What's on the Doolittle Tokyo Raiders medal?

For the congressional gold medal’s obverse, Deputy Treasury Secretary Sarah Bloom Raskin approved a design by AIP Artist Chris T. Costello and sculptured by Mint Sculptor-Engraver Donald Everhart II.  

The design depicts the USS Hornet launching one of the North American B-25 Mitchell bombers in choppy seas.  

Inscribed in the field above the main design is FIRST STRIKE.  

Inscribed around the raised border is ? ? ? ? ? ? ? ? DOOLITTLE TOKYO RAIDERS ? ? ? ? ? ? ? ? APRIL 18 • 1942.  

The 16 stars represent the 16 bombers. 

For the reverse, Bloom approved a design showing three of the bombers and the four patches of the units comprising the 17th Bombardment Group — the 34th Squadron, represented by the Thunderbird; the 37th Squadron, represented by the Tiger’s Head; the 89th Reconnaissance Squadron represented by the Winged Helmet patch; and the 95th Squadron, represented by the Kicking Mule. 

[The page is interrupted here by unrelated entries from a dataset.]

/-- The registers of a block beyond its UCB. -/
def regRows : BlkKind → List RegRow
  | .ucb => regRows_ucb
  | .device => regRows_device
  | .group => regRows_group
  | .half => regRows_half
  | .cc => regRows_cc
  | .hub => regRows_hub
  | .ford => regRows_ford
  | .flow => regRows_flow
  | .lpm => regRows_lpm
  | .counter => regRows_counter
  | .learn => regRows_learn
  | .shadow => regRows_shadow
  | .version => regRows_version
  | .assoc => regRows_assoc
  | .buffer => regRows_buffer
  | .sched => regRows_sched
  | .shaper => regRows_shaper
  | .hbmc => regRows_hbmc
  | .locks => regRows_locks
  | .port => regRows_port
  | .tile => regRows_tile
  | .tsched => regRows_tsched
  | .bramble => regRows_bramble
  | .channel => regRows_channel
  | .coproc => regRows_coproc
  | .core => regRows_core
  | .cal => regRows_cal
  | .boot => regRows_boot
  | .sense => regRows_sense
  | .mbox => regRows_mbox
  | .mgmt => regRows_mgmt
  | .pcie => regRows_pcie
  | .debug => regRows_debug
  | .bare => []

/-! Offsets of the registers within their blocks: `R.<block>_<REGISTER>`. -/
namespace R
abbrev ucb_UNIT_ID : Nat := 0x0
abbrev ucb_UNIT_STATE : Nat := 0x8
abbrev ucb_CHILD_MAP : Nat := 0x10
abbrev ucb_COMMIT : Nat := 0x18
abbrev ucb_FAULT_SUMMARY : Nat := 0x20
abbrev ucb_FAULT_MASK : Nat := 0x28
abbrev ucb_POWER_STATE : Nat := 0x30
abbrev ucb_INJECT : Nat := 0x38
abbrev ucb_LAST_COMMIT_STAMP : Nat := 0x40
abbrev ucb_CHILD_MAP_HI : Nat := 0x48
abbrev ucb_COMMIT_AT : Nat := 0x50
abbrev device_DTS_CTL : Nat := 0x100
abbrev device_DTS_LOAD : Nat := 0x108
abbrev device_DTS_SLEW : Nat := 0x110
abbrev device_TSYNC_CFG : Nat := 0x118
abbrev device_TSYNC_CAP : Nat := 0x120
abbrev device_TSYNC_STAT : Nat := 0x128
abbrev device_PTP_INCR : Nat := 0x130
abbrev device_PTP_SEC : Nat := 0x138
abbrev device_PTP_NS : Nat := 0x140
abbrev device_PTP_DTS : Nat := 0x148
abbrev device_PTP_ADJ_SEC : Nat := 0x150
abbrev device_PTP_ADJ_NS : Nat := 0x158
abbrev device_PTP_CTL : Nat := 0x160
abbrev device_FAULTN_CTL : Nat := 0x200
abbrev device_START_CTL : Nat := 0x300
abbrev device_START_STAT : Nat := 0x308
abbrev device_PWR_STAT : Nat := 0x310
abbrev device_THERM_CTL : Nat := 0x318
abbrev device_RAIL_LIMIT : Nat := 0x400
abbrev group_GROUP_CFG : Nat := 0x100
abbrev group_REMOTE_SUMMARY : Nat := 0x200
abbrev half_DTS_NOW : Nat := 0x100
abbrev half_DTS_ALIGN : Nat := 0x108
abbrev half_DSCP_MAP : Nat := 0x220
abbrev half_CLS_STALL_TICKS : Nat := 0x240
abbrev half_OUTER_FRAGMENT : Nat := 0x248
abbrev half_OUTER_UNKNOWN_TUNNEL : Nat := 0x250
abbrev half_OUTER_DEPTH : Nat := 0x258
abbrev half_OUTER_WINDOW : Nat := 0x260
abbrev half_OUTER_MALFORMED : Nat := 0x268
abbrev half_OUTER_STEPS : Nat := 0x270
abbrev half_IND_REDIRECT : Nat := 0x278
abbrev half_IND_MOVE_HOLD : Nat := 0x280
abbrev half_TWO_PASS : Nat := 0x288
abbrev half_VPORT_OVERSIZE : Nat := 0x290
abbrev half_BRAMBLE_CFG : Nat := 0x300
abbrev half_OLDEST_LIVE : Nat := 0x400
abbrev half_PATIENCE : Nat := 0x410
abbrev half_IMG_CTL : Nat := 0x450
abbrev half_IMG_SWITCH_AT : Nat := 0x458
abbrev half_LATE_RELEASES : Nat := 0x480
abbrev half_OVERTAKEN_PATIENCE : Nat := 0x488
abbrev half_WINDOW_OVERTAKEN : Nat := 0x490
abbrev half_ATOMIC_STALL_TICKS : Nat := 0x498
abbrev half_INJECT_STALL_TICKS : Nat := 0x4A0
abbrev half_ORDERED_RELEASES : Nat := 0x4A8
abbrev half_PKT_HBM_BASE : Nat := 0x500
abbrev half_PKT_HBM_LIMIT : Nat := 0x508
abbrev half_EXP_CFG : Nat := 0x600
abbrev half_EXP_LANE : Nat := 0x608
abbrev half_EXP_STAT : Nat := 0x610
abbrev half_EXP_REQUESTS : Nat := 0x620
abbrev half_EXP_RESPONSES : Nat := 0x628
abbrev half_EXP_TIMEOUTS : Nat := 0x630
abbrev half_EXP_LATE_RSP : Nat := 0x638
abbrev half_EXP_CRC_ERR : Nat := 0x640
abbrev half_EXP_REPLAYS : Nat := 0x648
abbrev half_EXP_FRAME_DROP : Nat := 0x650
abbrev half_HOLD_CFG_V : Nat := 0x700
abbrev half_HOLD_STAT_V : Nat := 0x708
abbrev half_VPORT_CFG : Nat := 0x740
abbrev half_DROOP_CFG : Nat := 0x800
abbrev half_DROOP_STAT : Nat := 0x808
abbrev half_STRETCHED_CYCLES : Nat := 0x810
abbrev half_DROOP_EVENTS : Nat := 0x818
abbrev half_DOM_CLASS : Nat := 0x1000
abbrev cc_CC_CH_CFG : Nat := 0x100
abbrev cc_CC_CTL : Nat := 0x400
abbrev cc_CC_ENTRY : Nat := 0x408
abbrev cc_MIRROR_OWN : Nat := 0x420
abbrev cc_MIRROR_PEER : Nat := 0x428
abbrev cc_MIRROR_SIZE : Nat := 0x430
abbrev cc_RING_BASE : Nat := 0x440
abbrev cc_RING_CTL : Nat := 0x448
abbrev cc_RING_EVENT : Nat := 0x450
abbrev cc_MIRROR_UNSENT : Nat := 0x600
abbrev cc_CC_THREAD_CTL : Nat := 0x700
abbrev hub_REC_SEL : Nat := 0x100
abbrev hub_REC_LO : Nat := 0x108
abbrev hub_REC_HI : Nat := 0x110
abbrev hub_REC_ACK : Nat := 0x118
abbrev hub_OPEN_MAP : Nat := 0x120
abbrev hub_NOTE_CFG : Nat := 0x180
abbrev hub_PRIVET_HB : Nat := 0x188
abbrev hub_PRIVET_STAT : Nat := 0x190
abbrev hub_SAFE_CFG : Nat := 0x198
abbrev hub_RECOVERY_CFG : Nat := 0x1A0
abbrev hub_DETAIL_A : Nat := 0x1A8
abbrev hub_DETAIL_B : Nat := 0x1B0
abbrev hub_MERGES : Nat := 0x200
abbrev hub_ACK_STALE : Nat := 0x208
abbrev hub_LOG_LOST : Nat := 0x210
abbrev hub_SAFE_ENTRIES : Nat := 0x218
abbrev hub_DETAIL_LOST : Nat := 0x220
abbrev ford_FORD_CFG : Nat := 0x100
abbrev ford_FORD_STAT : Nat := 0x108
abbrev ford_FORD_DELAY : Nat := 0x110
abbrev ford_BUNDLE_STAT : Nat := 0x200
abbrev ford_CROSS_SENT : Nat := 0x300
abbrev ford_CROSS_RECEIVED : Nat := 0x308
abbrev ford_XHALF_DROP : Nat := 0x310
abbrev ford_CREDIT_WAIT_TICKS : Nat := 0x318
abbrev ford_FLIT_REPLAYS : Nat := 0x320
abbrev ford_LANES_REPAIRED : Nat := 0x328
abbrev ford_PEER_LOST_EVENTS : Nat := 0x330
abbrev flow_FLOW_BASE : Nat := 0x100
abbrev flow_FLOW_CFG : Nat := 0x108
abbrev flow_FLOW_INSERTED : Nat := 0x200
abbrev flow_FLOW_FULL : Nat := 0x208
abbrev flow_FLOW_STASHED : Nat := 0x210
abbrev lpm_LPM_CFG : Nat := 0x100
abbrev counter_COUNTER_BASE : Nat := 0x100
abbrev counter_READ_SEL : Nat := 0x110
abbrev counter_READ_PKTS : Nat := 0x118
abbrev counter_READ_BYTES : Nat := 0x120
abbrev counter_COUNTER_LOST : Nat := 0x200
abbrev learn_LEARN_CFG : Nat := 0x100
abbrev learn_LEARN_RESULT : Nat := 0x108
abbrev learn_LEARN_PORTS_LO : Nat := 0x110
abbrev learn_LEARN_PORTS_HI : Nat := 0x118
abbrev learn_LEARN_AGE_THR : Nat := 0x120
abbrev learn_LEARN_SWEEP : Nat := 0x140
abbrev learn_LEARN_NOTE_BASE : Nat := 0x150
abbrev learn_LEARN_NOTE_CTL : Nat := 0x158
abbrev learn_LEARN_NOTE_EVENT : Nat := 0x160
abbrev learn_LEARN_NEW : Nat := 0x200
abbrev learn_LEARN_MOVE : Nat := 0x208
abbrev learn_LEARN_SKIP : Nat := 0x210
abbrev learn_LEARN_FULL : Nat := 0x218
abbrev learn_LEARN_DROP : Nat := 0x220
abbrev learn_AGED : Nat := 0x228
abbrev learn_NOTE_DROP : Nat := 0x230
abbrev shadow_SHADOW_CFG : Nat := 0x100
abbrev shadow_SHADOW_BASE : Nat := 0x108
abbrev shadow_SHADOW_STAT : Nat := 0x110
abbrev shadow_DIVERGED : Nat := 0x200
abbrev shadow_REPAIRED : Nat := 0x208
abbrev version_BATCH_CMD : Nat := 0x100
abbrev version_BATCH_E : Nat := 0x108
abbrev version_BATCH_LIST_ADDR : Nat := 0x110
abbrev version_BATCH_LIST_LEN : Nat := 0x118
abbrev version_BATCH_SEL : Nat := 0x120
abbrev version_BATCH_STAT : Nat := 0x128
abbrev version_BATCH_STAT_E : Nat := 0x130
abbrev version_PENDING_TOTAL : Nat := 0x138
abbrev version_RETIRE_BASIS : Nat := 0x140
abbrev version_BATCHES_RETIRED : Nat := 0x200
abbrev version_BATCHES_REFUSED : Nat := 0x208
abbrev version_CMD_IGNORED : Nat := 0x210
abbrev assoc_CLASS_BANKS : Nat := 0x100
abbrev assoc_BANK_STAT : Nat := 0x180
abbrev assoc_SEARCHES : Nat := 0x200
abbrev assoc_BANK_COMPARES : Nat := 0x208
abbrev assoc_MULTI_RESPONSES : Nat := 0x210
abbrev assoc_REBUILD_RESPONSES : Nat := 0x218
abbrev assoc_LOST_RESPONSES : Nat := 0x220
abbrev assoc_SCRUB_CORRECTED : Nat := 0x228
abbrev assoc_SCRUB_UNCORRECTED : Nat := 0x230
abbrev assoc_ENTRY_SEL : Nat := 0x300
abbrev assoc_ENTRY_DATA : Nat := 0x308
abbrev buffer_POOL_CFG : Nat := 0x100
abbrev buffer_POOL_STAT : Nat := 0x120
abbrev buffer_FREE_STAT : Nat := 0x140
abbrev buffer_MC_CFG : Nat := 0x148
abbrev buffer_BANK_FENCED_LO : Nat := 0x150
abbrev buffer_BANK_FENCED_HI : Nat := 0x158
abbrev buffer_SPILL_BASE : Nat := 0x160
abbrev buffer_SPILL_SIZE : Nat := 0x168
abbrev buffer_SPILL_CFG : Nat := 0x170
abbrev buffer_SPILL_STAT : Nat := 0x178
abbrev buffer_ENTRY_FULL : Nat := 0x200
abbrev buffer_FORD_NO_CELL : Nat := 0x208
abbrev buffer_ODESC_NO_CELL : Nat := 0x210
abbrev buffer_REPL_TRUNCATED : Nat := 0x218
abbrev buffer_REPL_BROKEN : Nat := 0x220
abbrev buffer_BAD_LIST : Nat := 0x228
abbrev buffer_BAD_POINTER : Nat := 0x230
abbrev buffer_RECLAIMED : Nat := 0x238
abbrev buffer_FILL_RETRIES : Nat := 0x240
abbrev buffer_QCFG : Nat := 0x1000
abbrev buffer_QSTAT : Nat := 0x4000
abbrev buffer_THRESHOLD_DROP : Nat := 0x6800
abbrev buffer_POOL_DROP : Nat := 0x6808
abbrev buffer_DOWN_DROP : Nat := 0x6810
abbrev buffer_FLUSH_DROP : Nat := 0x6818
abbrev buffer_LINK_LOST : Nat := 0x6820
abbrev buffer_ERROR_DROP : Nat := 0x6828
abbrev buffer_STOMPED : Nat := 0x6830
abbrev buffer_SPILL_DROP : Nat := 0x6838
abbrev buffer_ECN_MARK_REQ : Nat := 0x6840
abbrev buffer_ADMITTED : Nat := 0x6848
abbrev sched_TELEM_BASE : Nat := 0x100
abbrev sched_TELEM_CTL : Nat := 0x108
abbrev sched_TELEM_EVENT : Nat := 0x110
abbrev sched_TELEM_RECORDS : Nat := 0x200
abbrev sched_TELEM_DROP : Nat := 0x208
abbrev sched_QSCH : Nat := 0x1000
abbrev sched_CSCH : Nat := 0x3400
abbrev sched_PSCH : Nat := 0x3E00
abbrev sched_PSHP_RATE : Nat := 0x4100
abbrev sched_PSHP_BURST : Nat := 0x4108
abbrev sched_TX_FRAMES : Nat := 0x5000
abbrev sched_TX_BYTES : Nat := 0x5008
abbrev sched_LATE_FRAMES : Nat := 0x5010
abbrev sched_ECN_MARKED : Nat := 0x5018
abbrev sched_ECN_UNMARKED : Nat := 0x5020
abbrev sched_VID_NO_TAG : Nat := 0x5028
abbrev sched_OVERSIZE_DROP : Nat := 0x5030
abbrev sched_PFC_RETURNS : Nat := 0x5038
abbrev sched_PAUSED_TICKS : Nat := 0x5040
abbrev sched_SHAPED_TICKS : Nat := 0x5048
abbrev shaper_QSHP_RATE : Nat := 0x100
abbrev shaper_QSHP_BURST : Nat := 0x108
abbrev shaper_CSHP_RATE : Nat := 0x4800
abbrev shaper_CSHP_BURST : Nat := 0x4808
abbrev hbmc_HBMC_CFG : Nat := 0x100
abbrev hbmc_HBMC_STAT : Nat := 0x108
abbrev hbmc_REPAIR_STAT : Nat := 0x110
abbrev hbmc_REGION_LO : Nat := 0x200
abbrev hbmc_REGION_HI : Nat := 0x208
abbrev hbmc_CORRECTED : Nat := 0x300
abbrev hbmc_UNCORRECTED : Nat := 0x308
abbrev hbmc_FORWARDED : Nat := 0x310
abbrev hbmc_RAW_WAITS : Nat := 0x318
abbrev hbmc_REF_FORCED : Nat := 0x320
abbrev hbmc_PD_ENTRIES : Nat := 0x328
abbrev hbmc_SCRUB_PASSES : Nat := 0x330
abbrev hbmc_REGION_DENIED : Nat := 0x338
abbrev hbmc_PARITY_RETRIES : Nat := 0x340
abbrev locks_FORCE : Nat := 0x100
abbrev locks_LOCK_SEL : Nat := 0x108
abbrev locks_LOCK_STAT : Nat := 0x110
abbrev locks_ACQUIRES : Nat := 0x200
abbrev locks_CONTENDED : Nat := 0x208
abbrev locks_ABANDONS : Nat := 0x210
abbrev locks_FORCED : Nat := 0x218
abbrev locks_TIMEOUTS : Nat := 0x220
abbrev locks_INHERIT_SIGNALS : Nat := 0x228
abbrev locks_INHERIT_CHAIN_CUT : Nat := 0x230
abbrev port_PTP_CFG : Nat := 0x100
abbrev port_PTP_TXTS_A : Nat := 0x108
abbrev port_PTP_TXTS_B : Nat := 0x110
abbrev port_MAC_CFG : Nat := 0x200
abbrev port_LANE_CFG : Nat := 0x208
abbrev port_LINK_STAT : Nat := 0x210
abbrev port_RX_PRIO : Nat := 0x218
abbrev port_PFC_CFG : Nat := 0x220
abbrev port_RXQ_THR : Nat := 0x228
abbrev port_RX_FRAMES_OK : Nat := 0x300
abbrev port_RX_BYTES_OK : Nat := 0x308
abbrev port_RX_FCS_ERR : Nat := 0x310
abbrev port_RX_RUNT : Nat := 0x318
abbrev port_RX_OVERSIZE : Nat := 0x320
abbrev port_RX_PCS_ERR : Nat := 0x328
abbrev port_RX_NO_CELL : Nat := 0x330
abbrev port_ING_ADMIT_DROP : Nat := 0x338
abbrev port_RX_HEADROOM_DROP : Nat := 0x340
abbrev port_METER_RED_DROP : Nat := 0x348
abbrev port_RX_PFC_FRAMES : Nat := 0x350
abbrev port_RX_PAUSE_DISCARD : Nat := 0x358
abbrev port_RX_MACCTL_DISCARD : Nat := 0x360
abbrev port_TX_PFC_FRAMES : Nat := 0x368
abbrev port_FEC_CORRECTED : Nat := 0x370
abbrev port_FEC_UNCORRECTED : Nat := 0x378
abbrev port_RXQ_LEVEL : Nat := 0x380
abbrev port_HOLD_CFG : Nat := 0x400
abbrev port_HOLD_STAT : Nat := 0x408
abbrev tile_TMEM_CFG : Nat := 0x100
abbrev tile_INT_CFG : Nat := 0x110
abbrev tile_CP_LATE_CFG : Nat := 0x118
abbrev tile_SPARE_CFG : Nat := 0x120
abbrev tile_SPARE_STAT : Nat := 0x128
abbrev tile_LAST_PASS : Nat := 0x130
abbrev tile_BAD_OUTPUTS : Nat := 0x200
abbrev tile_OUTPUT_LAST : Nat := 0x208
abbrev tile_ROTATIONS : Nat := 0x210
abbrev tile_LBIST_PASSES : Nat := 0x218
abbrev tile_CORE_FAULT_DISCARDS : Nat := 0x220
abbrev tsched_DISP_CFG : Nat := 0x100
abbrev tsched_TASK_STAT : Nat := 0x108
abbrev tsched_SVC_CFG : Nat := 0x200
abbrev tsched_SVC_FLAGS : Nat := 0x300
abbrev tsched_SVC_POST : Nat := 0x400
abbrev tsched_TASKS_CREATED : Nat := 0x500
abbrev tsched_TASKS_COMPLETED : Nat := 0x508
abbrev tsched_TASKS_DROPPED : Nat := 0x510
abbrev tsched_TASKS_DISCARDED : Nat := 0x518
abbrev tsched_PARKS : Nat := 0x520
abbrev tsched_WAITS_IN_THREAD : Nat := 0x528
abbrev tsched_INHERIT_RAISES : Nat := 0x530
abbrev tsched_SVC_RUNS : Nat := 0x538
abbrev tsched_DISCARD_LAST : Nat := 0x540
abbrev tsched_DISCARD_BY_REASON : Nat := 0x588
abbrev bramble_PAT_SEL : Nat := 0x100
abbrev bramble_PAT_DATA : Nat := 0x108
abbrev bramble_SCANS : Nat := 0x200
abbrev bramble_BYTES_SCANNED : Nat := 0x208
abbrev bramble_OVERFLOWS : Nat := 0x210
abbrev bramble_SCANS_CANCELLED : Nat := 0x218
abbrev bramble_INCOMPLETE_SCANS : Nat := 0x220
abbrev bramble_QUEUE_TICKS : Nat := 0x228
abbrev channel_CH_CFG : Nat := 0x100
abbrev channel_CH_SENT : Nat := 0x900
abbrev channel_CH_FULL : Nat := 0x908
abbrev channel_CH_RECEIVED : Nat := 0x910
abbrev channel_CHANNEL_ABANDON : Nat := 0x918
abbrev channel_CH_DISCARDED : Nat := 0x920
abbrev coproc_CP_DESC : Nat := 0x100
abbrev coproc_CP_CFG : Nat := 0x180
abbrev coproc_CP_LOCK_STAT : Nat := 0x188
abbrev coproc_CP_OPS : Nat := 0x200
abbrev coproc_CP_CANCELLED : Nat := 0x208
abbrev coproc_CP_TRAPS : Nat := 0x210
abbrev coproc_CP_LATE : Nat := 0x218
abbrev coproc_CP_MERGED : Nat := 0x220
abbrev coproc_CP_LATE_LOST : Nat := 0x228
abbrev coproc_CP_ABANDON : Nat := 0x230
abbrev coproc_CP_LOCK_BUSY : Nat := 0x238
abbrev core_ISSUED_SLOTS : Nat := 0x600
abbrev core_SQUASHED_SLOTS : Nat := 0x608
abbrev core_MISPREDICTS : Nat := 0x610
abbrev core_TRAPS_TAKEN : Nat := 0x618
abbrev core_TRAP_DISCARDS : Nat := 0x620
abbrev core_TRAP_LAST : Nat := 0x628
abbrev core_WAITEV_WAITS : Nat := 0x630
abbrev core_DEADLOCKS : Nat := 0x638
abbrev core_INTERRUPTS_TAKEN : Nat := 0x640
abbrev core_EVSIG_DROPPED : Nat := 0x648
abbrev core_STARVE_GRANTS : Nat := 0x650
abbrev core_THREAD_CTL : Nat := 0x700
abbrev core_DBG_CFG : Nat := 0x740
abbrev core_EV_POST : Nat := 0x780
abbrev cal_CAL_SEL : Nat := 0x100
abbrev cal_CAL_VIEW : Nat := 0x108
abbrev boot_REVOKE : Nat := 0x100
abbrev boot_SVN_MIN_12 : Nat := 0x108
abbrev boot_SVN_MIN_3_MODE : Nat := 0x110
abbrev boot_DEVICE_ID_LO : Nat := 0x118
abbrev boot_DEVICE_ID_HI : Nat := 0x120
abbrev sense_SENSE_TEMP : Nat := 0x100
abbrev sense_RAIL : Nat := 0x400
abbrev sense_SENSE_WARN : Nat := 0x500
abbrev sense_SENSE_ALARM : Nat := 0x508
abbrev mbox_CMD_0 : Nat := 0x100
abbrev mbox_CMD_1 : Nat := 0x108
abbrev mbox_CMD_2 : Nat := 0x110
abbrev mbox_CMD_3 : Nat := 0x118
abbrev mbox_CMD_4 : Nat := 0x120
abbrev mbox_CMD_5 : Nat := 0x128
abbrev mbox_CMD_6 : Nat := 0x130
abbrev mbox_CMD_7 : Nat := 0x138
abbrev mbox_RSP_0 : Nat := 0x140
abbrev mbox_RSP_1 : Nat := 0x148
abbrev mbox_RSP_2 : Nat := 0x150
abbrev mbox_RSP_3 : Nat := 0x158
abbrev mbox_RSP_4 : Nat := 0x160
abbrev mbox_RSP_5 : Nat := 0x168
abbrev mbox_RSP_6 : Nat := 0x170
abbrev mbox_RSP_7 : Nat := 0x178
abbrev mbox_MB_CTL : Nat := 0x180
abbrev mgmt_MGMT_CFG : Nat := 0x100
abbrev pcie_GRANT_PF : Nat := 0x100
abbrev debug_DEBUG_STAT : Nat := 0x100
end R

The design also incorporates the bombardment group’s motto: TOUJOUR AU DANGER, which translates into English as “Always in danger.”  

The design was created by AIP artist and retired Mint Sculptor-Engraver Donna Weaver and sculptured by Mint Medallic Sculptor Joseph F. Menna.

Both 1.5-inch and 3-inch bronze duplicates of the medal are available for sale from the U.S. Mint.